Collected data entries
———

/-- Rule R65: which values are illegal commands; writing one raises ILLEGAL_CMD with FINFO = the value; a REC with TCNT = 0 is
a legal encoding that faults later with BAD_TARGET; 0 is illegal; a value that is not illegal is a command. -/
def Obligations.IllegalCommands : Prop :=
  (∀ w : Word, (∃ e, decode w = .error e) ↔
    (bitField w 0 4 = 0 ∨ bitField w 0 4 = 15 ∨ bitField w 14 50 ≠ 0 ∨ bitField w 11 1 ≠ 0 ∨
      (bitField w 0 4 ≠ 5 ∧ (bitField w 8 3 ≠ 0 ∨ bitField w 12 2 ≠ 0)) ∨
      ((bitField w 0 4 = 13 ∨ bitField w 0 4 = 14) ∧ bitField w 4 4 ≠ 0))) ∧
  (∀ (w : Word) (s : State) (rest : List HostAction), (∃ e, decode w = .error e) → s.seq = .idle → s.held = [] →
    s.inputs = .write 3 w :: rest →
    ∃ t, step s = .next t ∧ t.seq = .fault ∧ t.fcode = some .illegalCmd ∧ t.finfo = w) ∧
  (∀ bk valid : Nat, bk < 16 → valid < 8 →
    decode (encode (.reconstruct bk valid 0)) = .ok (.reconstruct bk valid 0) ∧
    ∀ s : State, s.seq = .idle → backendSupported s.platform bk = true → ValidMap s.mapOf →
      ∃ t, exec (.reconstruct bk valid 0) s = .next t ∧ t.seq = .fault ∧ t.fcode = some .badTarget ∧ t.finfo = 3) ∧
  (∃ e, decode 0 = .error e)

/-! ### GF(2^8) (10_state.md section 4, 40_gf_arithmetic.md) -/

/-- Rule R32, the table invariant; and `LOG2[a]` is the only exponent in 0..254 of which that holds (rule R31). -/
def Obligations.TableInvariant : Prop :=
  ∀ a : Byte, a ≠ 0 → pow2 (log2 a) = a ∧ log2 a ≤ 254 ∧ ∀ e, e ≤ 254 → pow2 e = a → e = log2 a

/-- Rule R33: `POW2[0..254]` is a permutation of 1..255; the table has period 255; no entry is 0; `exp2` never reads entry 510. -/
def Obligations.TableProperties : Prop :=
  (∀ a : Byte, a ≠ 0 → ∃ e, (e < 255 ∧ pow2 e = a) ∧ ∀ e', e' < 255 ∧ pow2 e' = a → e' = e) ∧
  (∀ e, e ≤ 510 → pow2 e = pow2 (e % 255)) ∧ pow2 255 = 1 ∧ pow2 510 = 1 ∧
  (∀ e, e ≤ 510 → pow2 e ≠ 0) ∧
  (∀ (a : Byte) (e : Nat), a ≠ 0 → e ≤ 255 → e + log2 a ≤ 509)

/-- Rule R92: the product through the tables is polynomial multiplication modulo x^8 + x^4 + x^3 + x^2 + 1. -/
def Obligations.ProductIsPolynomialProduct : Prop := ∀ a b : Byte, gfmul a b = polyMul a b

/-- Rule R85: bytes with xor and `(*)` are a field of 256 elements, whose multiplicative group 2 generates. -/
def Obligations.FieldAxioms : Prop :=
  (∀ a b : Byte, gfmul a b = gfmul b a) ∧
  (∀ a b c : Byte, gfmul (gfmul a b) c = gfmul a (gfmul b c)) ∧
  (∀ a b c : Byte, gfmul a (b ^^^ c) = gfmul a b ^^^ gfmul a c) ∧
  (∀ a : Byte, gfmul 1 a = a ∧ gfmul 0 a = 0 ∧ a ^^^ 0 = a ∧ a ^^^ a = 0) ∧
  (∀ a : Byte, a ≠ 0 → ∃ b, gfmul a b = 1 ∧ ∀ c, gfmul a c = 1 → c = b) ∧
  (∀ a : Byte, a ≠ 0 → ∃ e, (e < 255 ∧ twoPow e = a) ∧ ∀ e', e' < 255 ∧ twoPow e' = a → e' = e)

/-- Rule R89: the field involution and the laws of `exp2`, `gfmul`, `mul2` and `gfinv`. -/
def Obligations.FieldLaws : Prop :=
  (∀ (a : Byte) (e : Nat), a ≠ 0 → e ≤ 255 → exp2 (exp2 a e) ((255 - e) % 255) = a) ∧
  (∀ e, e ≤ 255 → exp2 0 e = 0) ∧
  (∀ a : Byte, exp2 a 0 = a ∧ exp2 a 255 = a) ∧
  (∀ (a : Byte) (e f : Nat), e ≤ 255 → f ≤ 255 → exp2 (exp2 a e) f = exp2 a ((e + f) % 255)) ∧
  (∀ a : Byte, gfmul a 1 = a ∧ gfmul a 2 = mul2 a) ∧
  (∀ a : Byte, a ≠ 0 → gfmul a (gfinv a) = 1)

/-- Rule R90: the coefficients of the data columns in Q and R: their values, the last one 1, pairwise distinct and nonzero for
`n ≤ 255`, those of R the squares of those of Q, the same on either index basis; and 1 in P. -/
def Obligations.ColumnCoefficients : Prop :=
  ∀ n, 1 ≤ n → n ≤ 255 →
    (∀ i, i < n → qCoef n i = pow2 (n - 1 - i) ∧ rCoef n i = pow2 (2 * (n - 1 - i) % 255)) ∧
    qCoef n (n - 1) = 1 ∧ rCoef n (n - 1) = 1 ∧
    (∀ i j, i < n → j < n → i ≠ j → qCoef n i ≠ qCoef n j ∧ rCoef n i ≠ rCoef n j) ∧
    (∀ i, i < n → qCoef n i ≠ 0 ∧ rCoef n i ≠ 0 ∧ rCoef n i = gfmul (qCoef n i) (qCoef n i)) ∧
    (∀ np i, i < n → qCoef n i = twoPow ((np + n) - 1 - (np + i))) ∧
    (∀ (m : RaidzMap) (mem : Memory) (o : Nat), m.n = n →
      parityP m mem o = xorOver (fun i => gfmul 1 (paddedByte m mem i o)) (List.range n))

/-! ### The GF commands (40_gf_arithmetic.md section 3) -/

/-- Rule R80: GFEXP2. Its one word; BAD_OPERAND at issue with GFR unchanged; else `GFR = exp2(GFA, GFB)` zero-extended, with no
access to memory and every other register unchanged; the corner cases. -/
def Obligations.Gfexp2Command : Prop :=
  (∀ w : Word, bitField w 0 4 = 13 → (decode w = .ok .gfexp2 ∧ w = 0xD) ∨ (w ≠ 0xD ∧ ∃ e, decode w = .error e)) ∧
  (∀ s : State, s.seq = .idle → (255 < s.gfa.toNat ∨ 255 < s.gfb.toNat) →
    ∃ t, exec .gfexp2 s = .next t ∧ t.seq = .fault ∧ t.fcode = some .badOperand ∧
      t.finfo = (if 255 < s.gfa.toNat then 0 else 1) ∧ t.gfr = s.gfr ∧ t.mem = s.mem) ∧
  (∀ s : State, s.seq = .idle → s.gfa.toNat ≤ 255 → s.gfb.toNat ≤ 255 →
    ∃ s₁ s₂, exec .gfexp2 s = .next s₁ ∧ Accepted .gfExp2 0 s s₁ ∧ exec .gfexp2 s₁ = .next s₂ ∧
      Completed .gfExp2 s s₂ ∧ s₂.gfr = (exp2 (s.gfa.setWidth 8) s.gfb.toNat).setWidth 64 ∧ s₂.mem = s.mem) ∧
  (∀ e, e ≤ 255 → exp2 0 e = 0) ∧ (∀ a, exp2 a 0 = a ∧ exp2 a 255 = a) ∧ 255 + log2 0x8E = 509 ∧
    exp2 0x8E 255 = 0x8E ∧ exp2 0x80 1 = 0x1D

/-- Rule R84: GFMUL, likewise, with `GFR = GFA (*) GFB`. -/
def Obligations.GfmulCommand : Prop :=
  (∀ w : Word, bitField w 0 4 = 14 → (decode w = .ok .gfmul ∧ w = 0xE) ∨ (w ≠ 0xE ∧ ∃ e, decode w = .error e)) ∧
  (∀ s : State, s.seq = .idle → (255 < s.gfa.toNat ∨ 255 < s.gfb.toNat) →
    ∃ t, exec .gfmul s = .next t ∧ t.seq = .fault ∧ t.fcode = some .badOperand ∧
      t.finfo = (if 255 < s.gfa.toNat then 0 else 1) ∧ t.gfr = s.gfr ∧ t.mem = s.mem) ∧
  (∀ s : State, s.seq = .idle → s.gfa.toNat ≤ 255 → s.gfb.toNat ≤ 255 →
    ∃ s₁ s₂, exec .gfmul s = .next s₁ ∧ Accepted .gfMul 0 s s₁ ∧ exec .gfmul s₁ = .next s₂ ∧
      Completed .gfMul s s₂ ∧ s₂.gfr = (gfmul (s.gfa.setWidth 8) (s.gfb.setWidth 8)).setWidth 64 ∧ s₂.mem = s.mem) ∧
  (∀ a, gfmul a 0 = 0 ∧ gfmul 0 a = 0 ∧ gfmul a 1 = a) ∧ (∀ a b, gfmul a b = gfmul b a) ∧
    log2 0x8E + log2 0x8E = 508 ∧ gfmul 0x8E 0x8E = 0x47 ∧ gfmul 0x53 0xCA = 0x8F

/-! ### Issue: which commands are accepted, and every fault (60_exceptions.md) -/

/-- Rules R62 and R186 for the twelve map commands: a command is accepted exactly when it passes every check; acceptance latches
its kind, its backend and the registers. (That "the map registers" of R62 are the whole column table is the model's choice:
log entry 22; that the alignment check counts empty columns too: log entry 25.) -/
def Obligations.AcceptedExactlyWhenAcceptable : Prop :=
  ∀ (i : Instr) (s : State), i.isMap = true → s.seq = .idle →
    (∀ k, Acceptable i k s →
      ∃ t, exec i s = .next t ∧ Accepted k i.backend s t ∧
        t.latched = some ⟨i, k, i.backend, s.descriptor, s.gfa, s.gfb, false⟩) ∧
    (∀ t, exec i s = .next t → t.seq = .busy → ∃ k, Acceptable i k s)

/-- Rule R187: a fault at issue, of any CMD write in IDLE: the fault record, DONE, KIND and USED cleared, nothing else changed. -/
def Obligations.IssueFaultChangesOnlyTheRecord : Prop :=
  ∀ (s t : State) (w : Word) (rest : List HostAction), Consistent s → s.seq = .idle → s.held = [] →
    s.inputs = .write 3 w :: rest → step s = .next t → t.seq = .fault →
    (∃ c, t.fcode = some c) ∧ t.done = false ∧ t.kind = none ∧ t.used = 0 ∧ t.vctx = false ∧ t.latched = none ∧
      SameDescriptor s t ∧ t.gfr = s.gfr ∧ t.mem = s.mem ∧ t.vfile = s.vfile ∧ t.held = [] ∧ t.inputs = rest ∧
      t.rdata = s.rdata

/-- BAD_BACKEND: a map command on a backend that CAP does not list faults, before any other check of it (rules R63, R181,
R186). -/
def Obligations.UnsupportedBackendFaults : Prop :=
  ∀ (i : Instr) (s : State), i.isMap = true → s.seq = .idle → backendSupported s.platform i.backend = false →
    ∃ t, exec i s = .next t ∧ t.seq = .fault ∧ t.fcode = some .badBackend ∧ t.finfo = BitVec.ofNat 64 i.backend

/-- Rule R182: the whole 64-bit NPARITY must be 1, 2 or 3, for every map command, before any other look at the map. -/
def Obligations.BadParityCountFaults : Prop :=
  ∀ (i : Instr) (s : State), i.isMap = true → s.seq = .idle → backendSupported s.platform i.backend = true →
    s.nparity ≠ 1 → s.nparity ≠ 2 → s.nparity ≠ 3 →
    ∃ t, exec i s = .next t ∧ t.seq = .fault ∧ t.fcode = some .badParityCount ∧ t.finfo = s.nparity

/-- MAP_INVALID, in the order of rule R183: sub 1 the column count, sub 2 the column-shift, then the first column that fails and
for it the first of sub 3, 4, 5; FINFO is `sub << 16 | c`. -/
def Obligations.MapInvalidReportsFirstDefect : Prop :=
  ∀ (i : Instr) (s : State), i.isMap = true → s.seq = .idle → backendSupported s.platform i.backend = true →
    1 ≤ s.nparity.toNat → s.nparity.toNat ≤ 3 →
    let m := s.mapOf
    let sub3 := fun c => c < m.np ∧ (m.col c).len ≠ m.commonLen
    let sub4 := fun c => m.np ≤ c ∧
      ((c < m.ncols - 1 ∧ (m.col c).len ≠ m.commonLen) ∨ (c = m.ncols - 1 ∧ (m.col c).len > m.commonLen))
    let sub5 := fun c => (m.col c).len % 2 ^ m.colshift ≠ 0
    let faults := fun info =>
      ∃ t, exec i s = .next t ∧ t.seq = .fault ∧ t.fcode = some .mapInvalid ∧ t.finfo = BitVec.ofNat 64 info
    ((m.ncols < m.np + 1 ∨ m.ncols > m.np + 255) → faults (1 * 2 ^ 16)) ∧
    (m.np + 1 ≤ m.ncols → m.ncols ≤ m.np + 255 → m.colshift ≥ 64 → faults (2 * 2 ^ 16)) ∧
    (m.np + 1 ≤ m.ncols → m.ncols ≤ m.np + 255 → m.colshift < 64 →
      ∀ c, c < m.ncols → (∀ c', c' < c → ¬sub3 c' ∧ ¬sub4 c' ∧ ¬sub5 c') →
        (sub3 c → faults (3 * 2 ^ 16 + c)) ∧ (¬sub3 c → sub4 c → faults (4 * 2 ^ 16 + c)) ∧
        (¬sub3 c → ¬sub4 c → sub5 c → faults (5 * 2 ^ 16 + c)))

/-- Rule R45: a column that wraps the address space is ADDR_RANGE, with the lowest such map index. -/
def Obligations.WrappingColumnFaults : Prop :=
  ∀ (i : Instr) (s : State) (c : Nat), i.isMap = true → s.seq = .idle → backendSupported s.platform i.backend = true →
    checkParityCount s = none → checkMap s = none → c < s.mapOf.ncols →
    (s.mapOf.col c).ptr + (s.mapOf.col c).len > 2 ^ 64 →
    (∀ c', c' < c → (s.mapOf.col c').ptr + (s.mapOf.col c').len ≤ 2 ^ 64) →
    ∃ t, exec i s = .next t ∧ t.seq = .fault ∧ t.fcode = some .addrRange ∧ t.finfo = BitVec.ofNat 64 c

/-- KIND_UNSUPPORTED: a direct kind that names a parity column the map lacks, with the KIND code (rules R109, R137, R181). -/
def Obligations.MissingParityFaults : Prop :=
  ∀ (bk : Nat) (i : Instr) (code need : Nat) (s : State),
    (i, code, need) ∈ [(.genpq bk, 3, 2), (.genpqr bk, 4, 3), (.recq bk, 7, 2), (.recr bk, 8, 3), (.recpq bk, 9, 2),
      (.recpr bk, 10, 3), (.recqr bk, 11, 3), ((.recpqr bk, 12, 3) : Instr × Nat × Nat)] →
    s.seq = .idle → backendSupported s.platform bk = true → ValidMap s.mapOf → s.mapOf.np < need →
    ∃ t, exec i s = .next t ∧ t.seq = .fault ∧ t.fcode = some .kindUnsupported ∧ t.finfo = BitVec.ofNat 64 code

———

**Assignment**:
All that should be written out is the stretch of lines above between the one holding "((c < m.ncols" and the one holding "s.mapOf.np < need →", inclusive, exactly as given.

**Result for this task**:
      ((c < m.ncols - 1 ∧ (m.col c).len ≠ m.commonLen) ∨ (c = m.ncols - 1 ∧ (m.col c).len > m.commonLen))
    let sub5 := fun c => (m.col c).len % 2 ^ m.colshift ≠ 0
    let faults := fun info =>
      ∃ t, exec i s = .next t ∧ t.seq = .fault ∧ t.fcode = some .mapInvalid ∧ t.finfo = BitVec.ofNat 64 info
    ((m.ncols < m.np + 1 ∨ m.ncols > m.np + 255) → faults (1 * 2 ^ 16)) ∧
    (m.np + 1 ≤ m.ncols → m.ncols ≤ m.np + 255 → m.colshift ≥ 64 → faults (2 * 2 ^ 16)) ∧
    (m.np + 1 ≤ m.ncols → m.ncols ≤ m.np + 255 → m.colshift < 64 →
      ∀ c, c < m.ncols → (∀ c', c' < c → ¬sub3 c' ∧ ¬sub4 c' ∧ ¬sub5 c') →
        (sub3 c → faults (3 * 2 ^ 16 + c)) ∧ (¬sub3 c → sub4 c → faults (4 * 2 ^ 16 + c)) ∧
        (¬sub3 c → ¬sub4 c → sub5 c → faults (5 * 2 ^ 16 + c)))

/-- Rule R45: a column that wraps the address space is ADDR_RANGE, with the lowest such map index. -/
def Obligations.WrappingColumnFaults : Prop :=
  ∀ (i : Instr) (s : State) (c : Nat), i.isMap = true → s.seq = .idle → backendSupported s.platform i.backend = true →
    checkParityCount s = none → checkMap s = none → c < s.mapOf.ncols →
    (s.mapOf.col c).ptr + (s.mapOf.col c).len > 2 ^ 64 →
    (∀ c', c' < c → (s.mapOf.col c').ptr + (s.mapOf.col c').len ≤ 2 ^ 64) →
    ∃ t, exec i s = .next t ∧ t.seq = .fault ∧ t.fcode = some .addrRange ∧ t.finfo = BitVec.ofNat 64 c

/-- KIND_UNSUPPORTED: a direct kind that names a parity column the map lacks, with the KIND code (rules R109, R137, R181). -/
def Obligations.MissingParityFaults : Prop :=
  ∀ (bk : Nat) (i : Instr) (code need : Nat) (s : State),
    (i, code, need) ∈ [(.genpq bk, 3, 2), (.genpqr bk, 4, 3), (.recq bk, 7, 2), (.recr bk, 8, 3), (.recpq bk, 9, 2),
      (.recpr bk, 10, 3), (.recqr bk, 11, 3), ((.recpqr bk, 12, 3) : Instr × Nat × Nat)] →
    s.seq = .idle → backendSupported s.platform bk = true → ValidMap s.mapOf → s.mapOf.np < need →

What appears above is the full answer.